Je dirais plutôt que rien n'est jamais gagné et que même, concernant cette Messe à 40 voix, nous avons encore des questions. Personnellement, certains aspects m'échappent encore. En la reprenant, il faudra vérifier que ce que nous avons trouvé et qui correspond à mes certitudes depuis longtemps se retrouve aussi dans la mathématique. J'ai besoin de ces preuves car il s'agit de technique. Or peu de gens se soucient de cette technique d'interprétation communautaire. C'est un de mes chantiers préférés. Toujours est-il qu'une reprise me permettra de parfaire notre travail. Il est vrai que c'est ma démarche habituelle face aux œuvres, mais avec cette Messe, les difficultés sont exponentielles.

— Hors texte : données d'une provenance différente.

-- ==== Sys2Proof/Laws/State.lean ====
section
/-! SUPPORT. The setters of State: one lemma per field per setter, so that no later proof unfolds an update, and what
reset and the reset input leave in each field. -/

namespace Sys2Proof.Machine.State

@[simp] theorem setWire_wire (s : State) (v : WireFrame) : (s.setWire v).wire = v := rfl
@[simp] theorem setWire_param (s : State) (v : WireFrame) : (s.setWire v).param = s.param := rfl
@[simp] theorem setWire_fa (s : State) (v : WireFrame) : (s.setWire v).fa = s.fa := rfl
@[simp] theorem setWire_fb (s : State) (v : WireFrame) : (s.setWire v).fb = s.fb := rfl
@[simp] theorem setWire_fc (s : State) (v : WireFrame) : (s.setWire v).fc = s.fc := rfl
@[simp] theorem setWire_pa (s : State) (v : WireFrame) : (s.setWire v).pa = s.pa := rfl
@[simp] theorem setWire_pb (s : State) (v : WireFrame) : (s.setWire v).pb = s.pb := rfl
@[simp] theorem setWire_mask (s : State) (v : WireFrame) : (s.setWire v).mask = s.mask := rfl
@[simp] theorem setWire_ill (s : State) (v : WireFrame) : (s.setWire v).ill = s.ill := rfl
@[simp] theorem setWire_rom (s : State) (v : WireFrame) : (s.setWire v).rom = s.rom := rfl
@[simp] theorem setWire_pending (s : State) (v : WireFrame) : (s.setWire v).pending = s.pending := rfl
@[simp] theorem setWire_replies (s : State) (v : WireFrame) : (s.setWire v).replies = s.replies := rfl

@[simp] theorem setParam_wire (s : State) (v : ParamFrame) : (s.setParam v).wire = s.wire := rfl
@[simp] theorem setParam_param (s : State) (v : ParamFrame) : (s.setParam v).param = v := rfl
@[simp] theorem setParam_fa (s : State) (v : ParamFrame) : (s.setParam v).fa = s.fa := rfl
@[simp] theorem setParam_fb (s : State) (v : ParamFrame) : (s.setParam v).fb = s.fb := rfl
@[simp] theorem setParam_fc (s : State) (v : ParamFrame) : (s.setParam v).fc = s.fc := rfl
@[simp] theorem setParam_pa (s : State) (v : ParamFrame) : (s.setParam v).pa = s.pa := rfl
@[simp] theorem setParam_pb (s : State) (v : ParamFrame) : (s.setParam v).pb = s.pb := rfl
@[simp] theorem setParam_mask (s : State) (v : ParamFrame) : (s.setParam v).mask = s.mask := rfl
@[simp] theorem setParam_ill (s : State) (v : ParamFrame) : (s.setParam v).ill = s.ill := rfl
@[simp] theorem setParam_rom (s : State) (v : ParamFrame) : (s.setParam v).rom = s.rom := rfl
@[simp] theorem setParam_pending (s : State) (v : ParamFrame) : (s.setParam v).pending = s.pending := rfl
@[simp] theorem setParam_replies (s : State) (v : ParamFrame) : (s.setParam v).replies = s.replies := rfl

@[simp] theorem setFA_wire (s : State) (v : BitVec 24) : (s.setFA v).wire = s.wire := rfl
@[simp] theorem setFA_param (s : State) (v : BitVec 24) : (s.setFA v).param = s.param := rfl
@[simp] theorem setFA_fa (s : State) (v : BitVec 24) : (s.setFA v).fa = v := rfl
@[simp] theorem setFA_fb (s : State) (v : BitVec 24) : (s.setFA v).fb = s.fb := rfl
@[simp] theorem setFA_fc (s : State) (v : BitVec 24) : (s.setFA v).fc = s.fc := rfl
@[simp] theorem setFA_pa (s : State) (v : BitVec 24) : (s.setFA v).pa = s.pa := rfl
@[simp] theorem setFA_pb (s : State) (v : BitVec 24) : (s.setFA v).pb = s.pb := rfl
@[simp] theorem setFA_mask (s : State) (v : BitVec 24) : (s.setFA v).mask = s.mask := rfl
@[simp] theorem setFA_ill (s : State) (v : BitVec 24) : (s.setFA v).ill = s.ill := rfl
@[simp] theorem setFA_rom (s : State) (v : BitVec 24) : (s.setFA v).rom = s.rom := rfl
@[simp] theorem setFA_pending (s : State) (v : BitVec 24) : (s.setFA v).pending = s.pending := rfl
@[simp] theorem setFA_replies (s : State) (v : BitVec 24) : (s.setFA v).replies = s.replies := rfl

@[simp] theorem setFB_wire (s : State) (v : BitVec 23) : (s.setFB v).wire = s.wire := rfl
@[simp] theorem setFB_param (s : State) (v : BitVec 23) : (s.setFB v).param = s.param := rfl
@[simp] theorem setFB_fa (s : State) (v : BitVec 23) : (s.setFB v).fa = s.fa := rfl
@[simp] theorem setFB_fb (s : State) (v : BitVec 23) : (s.setFB v).fb = v := rfl
@[simp] theorem setFB_fc (s : State) (v : BitVec 23) : (s.setFB v).fc = s.fc := rfl
@[simp] theorem setFB_pa (s : State) (v : BitVec 23) : (s.setFB v).pa = s.pa := rfl
@[simp] theorem setFB_pb (s : State) (v : BitVec 23) : (s.setFB v).pb = s.pb := rfl
@[simp] theorem setFB_mask (s : State) (v : BitVec 23) : (s.setFB v).mask = s.mask := rfl
@[simp] theorem setFB_ill (s : State) (v : BitVec 23) : (s.setFB v).ill = s.ill := rfl
@[simp] theorem setFB_rom (s : State) (v : BitVec 23) : (s.setFB v).rom = s.rom := rfl
@[simp] theorem setFB_pending (s : State) (v : BitVec 23) : (s.setFB v).pending = s.pending := rfl
@[simp] theorem setFB_replies (s : State) (v : BitVec 23) : (s.setFB v).replies = s.replies := rfl

@[simp] theorem setFC_wire (s : State) (v : BitVec 25) : (s.setFC v).wire = s.wire := rfl
@[simp] theorem setFC_param (s : State) (v : BitVec 25) : (s.setFC v).param = s.param := rfl
@[simp] theorem setFC_fa (s : State) (v : BitVec 25) : (s.setFC v).fa = s.fa := rfl
@[simp] theorem setFC_fb (s : State) (v : BitVec 25) : (s.setFC v).fb = s.fb := rfl
@[simp] theorem setFC_fc (s : State) (v : BitVec 25) : (s.setFC v).fc = v := rfl
@[simp] theorem setFC_pa (s : State) (v : BitVec 25) : (s.setFC v).pa = s.pa := rfl
@[simp] theorem setFC_pb (s : State) (v : BitVec 25) : (s.setFC v).pb = s.pb := rfl
@[simp] theorem setFC_mask (s : State) (v : BitVec 25) : (s.setFC v).mask = s.mask := rfl
@[simp] theorem setFC_ill (s : State) (v : BitVec 25) : (s.setFC v).ill = s.ill := rfl
@[simp] theorem setFC_rom (s : State) (v : BitVec 25) : (s.setFC v).rom = s.rom := rfl
@[simp] theorem setFC_pending (s : State) (v : BitVec 25) : (s.setFC v).pending = s.pending := rfl
@[simp] theorem setFC_replies (s : State) (v : BitVec 25) : (s.setFC v).replies = s.replies := rfl

@[simp] theorem setPA_wire (s : State) (v : Payload) : (s.setPA v).wire = s.wire := rfl
@[simp] theorem setPA_param (s : State) (v : Payload) : (s.setPA v).param = s.param := rfl
@[simp] theorem setPA_fa (s : State) (v : Payload) : (s.setPA v).fa = s.fa := rfl
@[simp] theorem setPA_fb (s : State) (v : Payload) : (s.setPA v).fb = s.fb := rfl
@[simp] theorem setPA_fc (s : State) (v : Payload) : (s.setPA v).fc = s.fc := rfl
@[simp] theorem setPA_pa (s : State) (v : Payload) : (s.setPA v).pa = v := rfl
@[simp] theorem setPA_pb (s : State) (v : Payload) : (s.setPA v).pb = s.pb := rfl
@[simp] theorem setPA_mask (s : State) (v : Payload) : (s.setPA v).mask = s.mask := rfl
@[simp] theorem setPA_ill (s : State) (v : Payload) : (s.setPA v).ill = s.ill := rfl
@[simp] theorem setPA_rom (s : State) (v : Payload) : (s.setPA v).rom = s.rom := rfl
@[simp] theorem setPA_pending (s : State) (v : Payload) : (s.setPA v).pending = s.pending := rfl
@[simp] theorem setPA_replies (s : State) (v : Payload) : (s.setPA v).replies = s.replies := rfl

@[simp] theorem setPB_wire (s : State) (v : Payload) : (s.setPB v).wire = s.wire := rfl
@[simp] theorem setPB_param (s : State) (v : Payload) : (s.setPB v).param = s.param := rfl
@[simp] theorem setPB_fa (s : State) (v : Payload) : (s.setPB v).fa = s.fa := rfl
@[simp] theorem setPB_fb (s : State) (v : Payload) : (s.setPB v).fb = s.fb := rfl
@[simp] theorem setPB_fc (s : State) (v : Payload) : (s.setPB v).fc = s.fc := rfl
@[simp] theorem setPB_pa (s : State) (v : Payload) : (s.setPB v).pa = s.pa := rfl
@[simp] theorem setPB_pb (s : State) (v : Payload) : (s.setPB v).pb = v := rfl
@[simp] theorem setPB_mask (s : State) (v : Payload) : (s.setPB v).mask = s.mask := rfl
@[simp] theorem setPB_ill (s : State) (v : Payload) : (s.setPB v).ill = s.ill := rfl
@[simp] theorem setPB_rom (s : State) (v : Payload) : (s.setPB v).rom = s.rom := rfl
@[simp] theorem setPB_pending (s : State) (v : Payload) : (s.setPB v).pending = s.pending := rfl
@[simp] theorem setPB_replies (s : State) (v : Payload) : (s.setPB v).replies = s.replies := rfl

@[simp] theorem setMask_wire (s : State) (v : BitVec 23) : (s.setMask v).wire = s.wire := rfl
@[simp] theorem setMask_param (s : State) (v : BitVec 23) : (s.setMask v).param = s.param := rfl
@[simp] theorem setMask_fa (s : State) (v : BitVec 23) : (s.setMask v).fa = s.fa := rfl
@[simp] theorem setMask_fb (s : State) (v : BitVec 23) : (s.setMask v).fb = s.fb := rfl
@[simp] theorem setMask_fc (s : State) (v : BitVec 23) : (s.setMask v).fc = s.fc := rfl
@[simp] theorem setMask_pa (s : State) (v : BitVec 23) : (s.setMask v).pa = s.pa := rfl
@[simp] theorem setMask_pb (s : State) (v : BitVec 23) : (s.setMask v).pb = s.pb := rfl
@[simp] theorem setMask_mask (s : State) (v : BitVec 23) : (s.setMask v).mask = v := rfl
@[simp] theorem setMask_ill (s : State) (v : BitVec 23) : (s.setMask v).ill = s.ill := rfl
@[simp] theorem setMask_rom (s : State) (v : BitVec 23) : (s.setMask v).rom = s.rom := rfl
@[simp] theorem setMask_pending (s : State) (v : BitVec 23) : (s.setMask v).pending = s.pending := rfl
@[simp] theorem setMask_replies (s : State) (v : BitVec 23) : (s.setMask v).replies = s.replies := rfl

@[simp] theorem setIll_wire (s : State) (v : Bool) : (s.setIll v).wire = s.wire := rfl
@[simp] theorem setIll_param (s : State) (v : Bool) : (s.setIll v).param = s.param := rfl
@[simp] theorem setIll_fa (s : State) (v : Bool) : (s.setIll v).fa = s.fa := rfl
@[simp] theorem setIll_fb (s : State) (v : Bool) : (s.setIll v).fb = s.fb := rfl
@[simp] theorem setIll_fc (s : State) (v : Bool) : (s.setIll v).fc = s.fc := rfl
@[simp] theorem setIll_pa (s : State) (v : Bool) : (s.setIll v).pa = s.pa := rfl
@[simp] theorem setIll_pb (s : State) (v : Bool) : (s.setIll v).pb = s.pb := rfl
@[simp] theorem setIll_mask (s : State) (v : Bool) : (s.setIll v).mask = s.mask := rfl
@[simp] theorem setIll_ill (s : State) (v : Bool) : (s.setIll v).ill = v := rfl
@[simp] theorem setIll_rom (s : State) (v : Bool) : (s.setIll v).rom = s.rom := rfl
@[simp] theorem setIll_pending (s : State) (v : Bool) : (s.setIll v).pending = s.pending := rfl
@[simp] theorem setIll_replies (s : State) (v : Bool) : (s.setIll v).replies = s.replies := rfl

@[simp] theorem setPending_wire (s : State) (v : List HostAccess) : (s.setPending v).wire = s.wire := rfl
@[simp] theorem setPending_param (s : State) (v : List HostAccess) : (s.setPending v).param = s.param := rfl
@[simp] theorem setPending_fa (s : State) (v : List HostAccess) : (s.setPending v).fa = s.fa := rfl
@[simp] theorem setPending_fb (s : State) (v : List HostAccess) : (s.setPending v).fb = s.fb := rfl
@[simp] theorem setPending_fc (s : State) (v : List HostAccess) : (s.setPending v).fc = s.fc := rfl
@[simp] theorem setPending_pa (s : State) (v : List HostAccess) : (s.setPending v).pa = s.pa := rfl
@[simp] theorem setPending_pb (s : State) (v : List HostAccess) : (s.setPending v).pb = s.pb := rfl
@[simp] theorem setPending_mask (s : State) (v : List HostAccess) : (s.setPending v).mask = s.mask := rfl
@[simp] theorem setPending_ill (s : State) (v : List HostAccess) : (s.setPending v).ill = s.ill := rfl
@[simp] theorem setPending_rom (s : State) (v : List HostAccess) : (s.setPending v).rom = s.rom := rfl
@[simp] theorem setPending_pending (s : State) (v : List HostAccess) : (s.setPending v).pending = v := rfl
@[simp] theorem setPending_replies (s : State) (v : List HostAccess) : (s.setPending v).replies = s.replies := rfl

@[simp] theorem setReplies_wire (s : State) (v : List Byte) : (s.setReplies v).wire = s.wire := rfl
@[simp] theorem setReplies_param (s : State) (v : List Byte) : (s.setReplies v).param = s.param := rfl
@[simp] theorem setReplies_fa (s : State) (v : List Byte) : (s.setReplies v).fa = s.fa := rfl
@[simp] theorem setReplies_fb (s : State) (v : List Byte) : (s.setReplies v).fb = s.fb := rfl
@[simp] theorem setReplies_fc (s : State) (v : List Byte) : (s.setReplies v).fc = s.fc := rfl
@[simp] theorem setReplies_pa (s : State) (v : List Byte) : (s.setReplies v).pa = s.pa := rfl
@[simp] theorem setReplies_pb (s : State) (v : List Byte) : (s.setReplies v).pb = s.pb := rfl
@[simp] theorem setReplies_mask (s : State) (v : List Byte) : (s.setReplies v).mask = s.mask := rfl
@[simp] theorem setReplies_ill (s : State) (v : List Byte) : (s.setReplies v).ill = s.ill := rfl
@[simp] theorem setReplies_rom (s : State) (v : List Byte) : (s.setReplies v).rom = s.rom := rfl
@[simp] theorem setReplies_pending (s : State) (v : List Byte) : (s.setReplies v).pending = s.pending := rfl
@[simp] theorem setReplies_replies (s : State) (v : List Byte) : (s.setReplies v).replies = v := rfl

@[simp] theorem withRom_wire (r : Rom) : (withRom r).wire = Vector.replicate 9 0#8 := rfl
@[simp] theorem withRom_param (r : Rom) : (withRom r).param = Vector.replicate 7 0#8 := rfl
@[simp] theorem withRom_fa (r : Rom) : (withRom r).fa = 0#24 := rfl
@[simp] theorem withRom_fb (r : Rom) : (withRom r).fb = 0#23 := rfl
@[simp] theorem withRom_fc (r : Rom) : (withRom r).fc = 0#25 := rfl
@[simp] theorem withRom_pa (r : Rom) : (withRom r).pa = 0#12 := rfl
@[simp] theorem withRom_pb (r : Rom) : (withRom r).pb = 0#12 := rfl
@[simp] theorem withRom_mask (r : Rom) : (withRom r).mask = 0#23 := rfl
@[simp] theorem withRom_ill (r : Rom) : (withRom r).ill = false := rfl
@[simp] theorem withRom_rom (r : Rom) : (withRom r).rom = r := rfl
@[simp] theorem withRom_pending (r : Rom) : (withRom r).pending = [] := rfl
@[simp] theorem withRom_replies (r : Rom) : (withRom r).replies = [] := rfl

@[simp] theorem resetInput_wire (s : State) : (resetInput s).wire = Vector.replicate 9 0#8 := rfl
@[simp] theorem resetInput_param (s : State) : (resetInput s).param = Vector.replicate 7 0#8 := rfl
@[simp] theorem resetInput_fa (s : State) : (resetInput s).fa = 0#24 := rfl
@[simp] theorem resetInput_fb (s : State) : (resetInput s).fb = 0#23 := rfl
@[simp] theorem resetInput_fc (s : State) : (resetInput s).fc = 0#25 := rfl
@[simp] theorem resetInput_pa (s : State) : (resetInput s).pa = 0#12 := rfl
@[simp] theorem resetInput_pb (s : State) : (resetInput s).pb = 0#12 := rfl
@[simp] theorem resetInput_mask (s : State) : (resetInput s).mask = 0#23 := rfl
@[simp] theorem resetInput_ill (s : State) : (resetInput s).ill = false := rfl
@[simp] theorem resetInput_rom (s : State) : (resetInput s).rom = s.rom := rfl
@[simp] theorem resetInput_pending (s : State) : (resetInput s).pending = s.pending := rfl
@[simp] theorem resetInput_replies (s : State) : (resetInput s).replies = s.replies := rfl

end Sys2Proof.Machine.State
end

Pouvez-vous nous parler de l'accompagnement que vous fournissent la Fondation Bru et le Palazzetto Bru Zane - Centre de musique romantique française ?

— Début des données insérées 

-- ==== Sys2Proof/Laws/Window.lean ====
section
/-! SUPPORT. The bytes of a register under a write of one of them, and what a plain window write keeps
(20_memory.md R51, R54). -/

namespace Sys2Proof.Machine

/-- A byte read back is what was written, less the bits above the register's width (R54). -/
theorem getByte_putByte {w : Nat} (x : BitVec w) (k : Nat) (v : Byte) (hw : 8 ≤ w) :
    getByte (putByte x k v) k = v &&& (BitVec.allOnes (w - 8 * k)).setWidth 8 := by
  refine BitVec.eq_of_getLsbD_eq fun j hj => ?_
  rw [getLsbD_getByte, getLsbD_putByte _ _ _ _ hw, BitVec.getLsbD_and, BitVec.getLsbD_setWidth,
    BitVec.getLsbD_allOnes]
  have h1 : 8 * k + j - 8 * k = j := by omega
  by_cases hlt : 8 * k + j < w
  · have h2 : 8 * k ≤ 8 * k + j ∧ 8 * k + j < 8 * k + 8 ∧ 8 * k + j < w := ⟨by omega, by omega, hlt⟩
    have h3 : j < w - 8 * k := by omega
    simp [h1, h2, h3, hj]
  · have h3 : ¬ j < w - 8 * k := by omega
    simp [hlt, h3, BitVec.getLsbD_of_ge x _ (Nat.not_lt.mp hlt)]

/-- The other bytes of the register keep their values (R51). -/
theorem getByte_putByte_ne {w : Nat} (x : BitVec w) {k l : Nat} (v : Byte) (hw : 8 ≤ w) (h : l ≠ k) :
    getByte (putByte x k v) l = getByte x l := by
  refine BitVec.eq_of_getLsbD_eq fun j hj => ?_
  rw [getLsbD_getByte, getLsbD_getByte, getLsbD_putByte _ _ _ _ hw]
  have : ¬ (8 * k ≤ 8 * l + j ∧ 8 * l + j < 8 * k + 8 ∧ 8 * l + j < w) := by omega
  simp [this]

/-- A plain window write leaves STATUS, the ROMs and the host's side alone (R29, R211). -/
theorem writeSlot_keeps (x : Slot) (v : Byte) (s : State) :
    (writeSlot x v s).ill = s.ill ∧ (writeSlot x v s).rom = s.rom ∧
      (writeSlot x v s).pending = s.pending ∧ (writeSlot x v s).replies = s.replies := by
  cases x <;> exact ⟨rfl, rfl, rfl, rfl⟩

/-- CMD is the one offset that names the CMD slot (R51). -/
theorem slotOf_eq_cmd (off : Byte) : slotOf off = .cmd ↔ off = 0x2C#8 := by
  revert off; decide

end Sys2Proof.Machine
end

C'est grâce et Nicole et Jean Bru que, dès l'origine, le Concert Spirituel a pu exister. Jean Bru m'a fait confiance une première fois en me demandant de faire un disque. Dès lors son aide a toujours été présente à mes côtés jusqu'à sa mort. Nicole a alors pris sa succession et a continué à assurer ce soutien autant pour prolonger l'intuition de Jean que par intérêt pour la démarche du Concert Spirituel. Cela fait 25 ans que nous avançons conjointement avec la Fondation Bru qui nous aide régulièrement et nous tient en vie par une subvention structurelle… Concernant le Palazzetto Bru Zane, Nicole avait acheté un palais à Venise et m'a demandé conseil sur l'usage qu'elle pourrait en faire. À mon sens, il manquait une chose dans le monde : un centre consacré à la musique romantique française susceptible de compléter le travail du Centre de Musique Baroque de Versailles. Elle m'a tout d'abord pris pour un fou, puis, comme toujours, elle a réfléchi et nous avons travaillé tout une année avant d'envisager la faisabilité et, surtout, la pérennité de ce projet. Depuis que cette activité a été lancée, le Palazetto Bru Zane est devenu à la fois une référence et un référent quand au travail sur le patrimoine musical français des XIXe et début XXe siècles. L'idée était donc bonne, et Nicole Bru l'a parfaitement réalisée et soutenue par son aide.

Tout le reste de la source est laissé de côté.